Sitting just behind heart disease and cancer, medical errors in hospitals were cited as the third leading cause of death in the United States in 2016, according to the BMJ, and the truth is not enough has been done to address the issue since. Considering how looked after we feel in a hospital setting, it's a rather frightening statistic. It's therefore important to remind ourselves that throughout history, from treating polio to discovering insulin, analytical inquiry has proven itself a crucial prerequisite to innovation and improvement. Sometimes, regardless of the veracity of such statistics, it takes a well-circulated critique to serve as a wake-up call for an industry to thoroughly re-evaluate itself.

Defining medical error has become more of a focus in recent decades, and that’s because healthcare institutions needed to establish “error” as a clinical research priority. Today, we define medical error as an unintended act (either of omission or commission) or one that does not achieve its intended outcome. These errors can occur as a result of; a failure of a planned action to be completed as intended (an error of execution), the use of a wrong plan to achieve an aim (an error of planning), or a deviation from the process of care that may or may not cause harm to the patient.

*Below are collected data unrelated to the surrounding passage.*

-- ==== Sys2Proof/Laws/State.lean ====
section
/-! SUPPORT. What each named update of the state does to each field: one lemma per field per update. -/

namespace Sys2Proof.Machine

open Sys2Proof

variable (s : State)

/-! ### storeMsg -/

@[simp] theorem State.storeMsg_irqEn (a : Nat) (bs : List Byte) : (s.storeMsg a bs).irqEn = s.irqEn := rfl
@[simp] theorem State.storeMsg_done (a : Nat) (bs : List Byte) : (s.storeMsg a bs).done = s.done := rfl
@[simp] theorem State.storeMsg_err (a : Nat) (bs : List Byte) : (s.storeMsg a bs).err = s.err := rfl
@[simp] theorem State.storeMsg_matched (a : Nat) (bs : List Byte) : (s.storeMsg a bs).matched = s.matched := rfl
@[simp] theorem State.storeMsg_werr (a : Nat) (bs : List Byte) : (s.storeMsg a bs).werr = s.werr := rfl
@[simp] theorem State.storeMsg_aerr (a : Nat) (bs : List Byte) : (s.storeMsg a bs).aerr = s.aerr := rfl
@[simp] theorem State.storeMsg_errcode (a : Nat) (bs : List Byte) : (s.storeMsg a bs).errcode = s.errcode := rfl
@[simp] theorem State.storeMsg_tstate (a : Nat) (bs : List Byte) : (s.storeMsg a bs).tstate = s.tstate := rfl
@[simp] theorem State.storeMsg_pend (a : Nat) (bs : List Byte) : (s.storeMsg a bs).pend = s.pend := rfl
@[simp] theorem State.storeMsg_msgLen (a : Nat) (bs : List Byte) : (s.storeMsg a bs).msgLen = s.msgLen := rfl
@[simp] theorem State.storeMsg_attrType (a : Nat) (bs : List Byte) : (s.storeMsg a bs).attrType = s.attrType := rfl
@[simp] theorem State.storeMsg_attrOff (a : Nat) (bs : List Byte) : (s.storeMsg a bs).attrOff = s.attrOff := rfl
@[simp] theorem State.storeMsg_keyLen (a : Nat) (bs : List Byte) : (s.storeMsg a bs).keyLen = s.keyLen := rfl
@[simp] theorem State.storeMsg_xaFamily (a : Nat) (bs : List Byte) : (s.storeMsg a bs).xaFamily = s.xaFamily := rfl
@[simp] theorem State.storeMsg_xaPort (a : Nat) (bs : List Byte) : (s.storeMsg a bs).xaPort = s.xaPort := rfl
@[simp] theorem State.storeMsg_xaAddr0 (a : Nat) (bs : List Byte) : (s.storeMsg a bs).xaAddr0 = s.xaAddr0 := rfl
@[simp] theorem State.storeMsg_xaAddr1 (a : Nat) (bs : List Byte) : (s.storeMsg a bs).xaAddr1 = s.xaAddr1 := rfl
@[simp] theorem State.storeMsg_xaAddr2 (a : Nat) (bs : List Byte) : (s.storeMsg a bs).xaAddr2 = s.xaAddr2 := rfl
@[simp] theorem State.storeMsg_xaAddr3 (a : Nat) (bs : List Byte) : (s.storeMsg a bs).xaAddr3 = s.xaAddr3 := rfl
@[simp] theorem State.storeMsg_xaOff (a : Nat) (bs : List Byte) : (s.storeMsg a bs).xaOff = s.xaOff := rfl
@[simp] theorem State.storeMsg_fpValue (a : Nat) (bs : List Byte) : (s.storeMsg a bs).fpValue = s.fpValue := rfl
@[simp] theorem State.storeMsg_mac0 (a : Nat) (bs : List Byte) : (s.storeMsg a bs).mac0 = s.mac0 := rfl
@[simp] theorem State.storeMsg_mac1 (a : Nat) (bs : List Byte) : (s.storeMsg a bs).mac1 = s.mac1 := rfl
@[simp] theorem State.storeMsg_mac2 (a : Nat) (bs : List Byte) : (s.storeMsg a bs).mac2 = s.mac2 := rfl
@[simp] theorem State.storeMsg_mac3 (a : Nat) (bs : List Byte) : (s.storeMsg a bs).mac3 = s.mac3 := rfl
@[simp] theorem State.storeMsg_mac4 (a : Nat) (bs : List Byte) : (s.storeMsg a bs).mac4 = s.mac4 := rfl
@[simp] theorem State.storeMsg_msg (a : Nat) (bs : List Byte) : (s.storeMsg a bs).msg = Memory.putBytes s.msg a bs := rfl
@[simp] theorem State.storeMsg_key (a : Nat) (bs : List Byte) : (s.storeMsg a bs).key = s.key := rfl
@[simp] theorem State.storeMsg_resets (a : Nat) (bs : List Byte) : (s.storeMsg a bs).resets = s.resets := rfl
@[simp] theorem State.storeMsg_script (a : Nat) (bs : List Byte) : (s.storeMsg a bs).script = s.script := rfl
@[simp] theorem State.storeMsg_hostPc (a : Nat) (bs : List Byte) : (s.storeMsg a bs).hostPc = s.hostPc := rfl
@[simp] theorem State.storeMsg_lastRead (a : Nat) (bs : List Byte) : (s.storeMsg a bs).lastRead = s.lastRead := rfl
@[simp] theorem State.storeMsg_latencies (a : Nat) (bs : List Byte) : (s.storeMsg a bs).latencies = s.latencies := rfl

/-! ### storeKey -/

@[simp] theorem State.storeKey_irqEn (k : Nat) (bs : List Byte) : (s.storeKey k bs).irqEn = s.irqEn := rfl
@[simp] theorem State.storeKey_done (k : Nat) (bs : List Byte) : (s.storeKey k bs).done = s.done := rfl
@[simp] theorem State.storeKey_err (k : Nat) (bs : List Byte) : (s.storeKey k bs).err = s.err := rfl
@[simp] theorem State.storeKey_matched (k : Nat) (bs : List Byte) : (s.storeKey k bs).matched = s.matched := rfl
@[simp] theorem State.storeKey_werr (k : Nat) (bs : List Byte) : (s.storeKey k bs).werr = s.werr := rfl
@[simp] theorem State.storeKey_aerr (k : Nat) (bs : List Byte) : (s.storeKey k bs).aerr = s.aerr := rfl
@[simp] theorem State.storeKey_errcode (k : Nat) (bs : List Byte) : (s.storeKey k bs).errcode = s.errcode := rfl
@[simp] theorem State.storeKey_tstate (k : Nat) (bs : List Byte) : (s.storeKey k bs).tstate = s.tstate := rfl
@[simp] theorem State.storeKey_pend (k : Nat) (bs : List Byte) : (s.storeKey k bs).pend = s.pend := rfl
@[simp] theorem State.storeKey_msgLen (k : Nat) (bs : List Byte) : (s.storeKey k bs).msgLen = s.msgLen := rfl
@[simp] theorem State.storeKey_attrType (k : Nat) (bs : List Byte) : (s.storeKey k bs).attrType = s.attrType := rfl
@[simp] theorem State.storeKey_attrOff (k : Nat) (bs : List Byte) : (s.storeKey k bs).attrOff = s.attrOff := rfl
@[simp] theorem State.storeKey_keyLen (k : Nat) (bs : List Byte) : (s.storeKey k bs).keyLen = s.keyLen := rfl
@[simp] theorem State.storeKey_xaFamily (k : Nat) (bs : List Byte) : (s.storeKey k bs).xaFamily = s.xaFamily := rfl
@[simp] theorem State.storeKey_xaPort (k : Nat) (bs : List Byte) : (s.storeKey k bs).xaPort = s.xaPort := rfl
@[simp] theorem State.storeKey_xaAddr0 (k : Nat) (bs : List Byte) : (s.storeKey k bs).xaAddr0 = s.xaAddr0 := rfl
@[simp] theorem State.storeKey_xaAddr1 (k : Nat) (bs : List Byte) : (s.storeKey k bs).xaAddr1 = s.xaAddr1 := rfl
@[simp] theorem State.storeKey_xaAddr2 (k : Nat) (bs : List Byte) : (s.storeKey k bs).xaAddr2 = s.xaAddr2 := rfl
@[simp] theorem State.storeKey_xaAddr3 (k : Nat) (bs : List Byte) : (s.storeKey k bs).xaAddr3 = s.xaAddr3 := rfl
@[simp] theorem State.storeKey_xaOff (k : Nat) (bs : List Byte) : (s.storeKey k bs).xaOff = s.xaOff := rfl
@[simp] theorem State.storeKey_fpValue (k : Nat) (bs : List Byte) : (s.storeKey k bs).fpValue = s.fpValue := rfl
@[simp] theorem State.storeKey_mac0 (k : Nat) (bs : List Byte) : (s.storeKey k bs).mac0 = s.mac0 := rfl
@[simp] theorem State.storeKey_mac1 (k : Nat) (bs : List Byte) : (s.storeKey k bs).mac1 = s.mac1 := rfl
@[simp] theorem State.storeKey_mac2 (k : Nat) (bs : List Byte) : (s.storeKey k bs).mac2 = s.mac2 := rfl
@[simp] theorem State.storeKey_mac3 (k : Nat) (bs : List Byte) : (s.storeKey k bs).mac3 = s.mac3 := rfl
@[simp] theorem State.storeKey_mac4 (k : Nat) (bs : List Byte) : (s.storeKey k bs).mac4 = s.mac4 := rfl
@[simp] theorem State.storeKey_msg (k : Nat) (bs : List Byte) : (s.storeKey k bs).msg = s.msg := rfl
@[simp] theorem State.storeKey_key (k : Nat) (bs : List Byte) : (s.storeKey k bs).key = Memory.putBytes s.key k bs := rfl
@[simp] theorem State.storeKey_resets (k : Nat) (bs : List Byte) : (s.storeKey k bs).resets = s.resets := rfl
@[simp] theorem State.storeKey_script (k : Nat) (bs : List Byte) : (s.storeKey k bs).script = s.script := rfl
@[simp] theorem State.storeKey_hostPc (k : Nat) (bs : List Byte) : (s.storeKey k bs).hostPc = s.hostPc := rfl
@[simp] theorem State.storeKey_lastRead (k : Nat) (bs : List Byte) : (s.storeKey k bs).lastRead = s.lastRead := rfl
@[simp] theorem State.storeKey_latencies (k : Nat) (bs : List Byte) : (s.storeKey k bs).latencies = s.latencies := rfl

Part of the reason such misconceptions exist are due in part to the shortcomings in classifying errors throughout history. The annual list of the most common causes of death in the United States, compiled by the Centers for Disease Control and Prevention (CDC), informs public awareness and national research priorities each year. The list is created using death certificates filled out by physicians, funeral directors, medical examiners, and coroners.

But the death certificate posed a major limitation: it historically relied on assigning an International Classification of Disease (ICD) code to the cause of death. As a result, causes of death not associated with an ICD code, such as human and system factors, were not traditionally captured, creating a smokescreen for budding analysts.

It’s worth noting that incidence rates for deaths directly attributable to medical care gone awry haven't been recognized in any standardized method for collecting national statistics. The medical coding system was designed to organize billing for doctors’ services, not to collect national health statistics, as it is currently being used. At that time, the medical community overlooked that diagnostic errors, medical mistakes, and the absence of safety nets could result in someone's death. Because of that, medical errors were unintentionally excluded from national health statistics.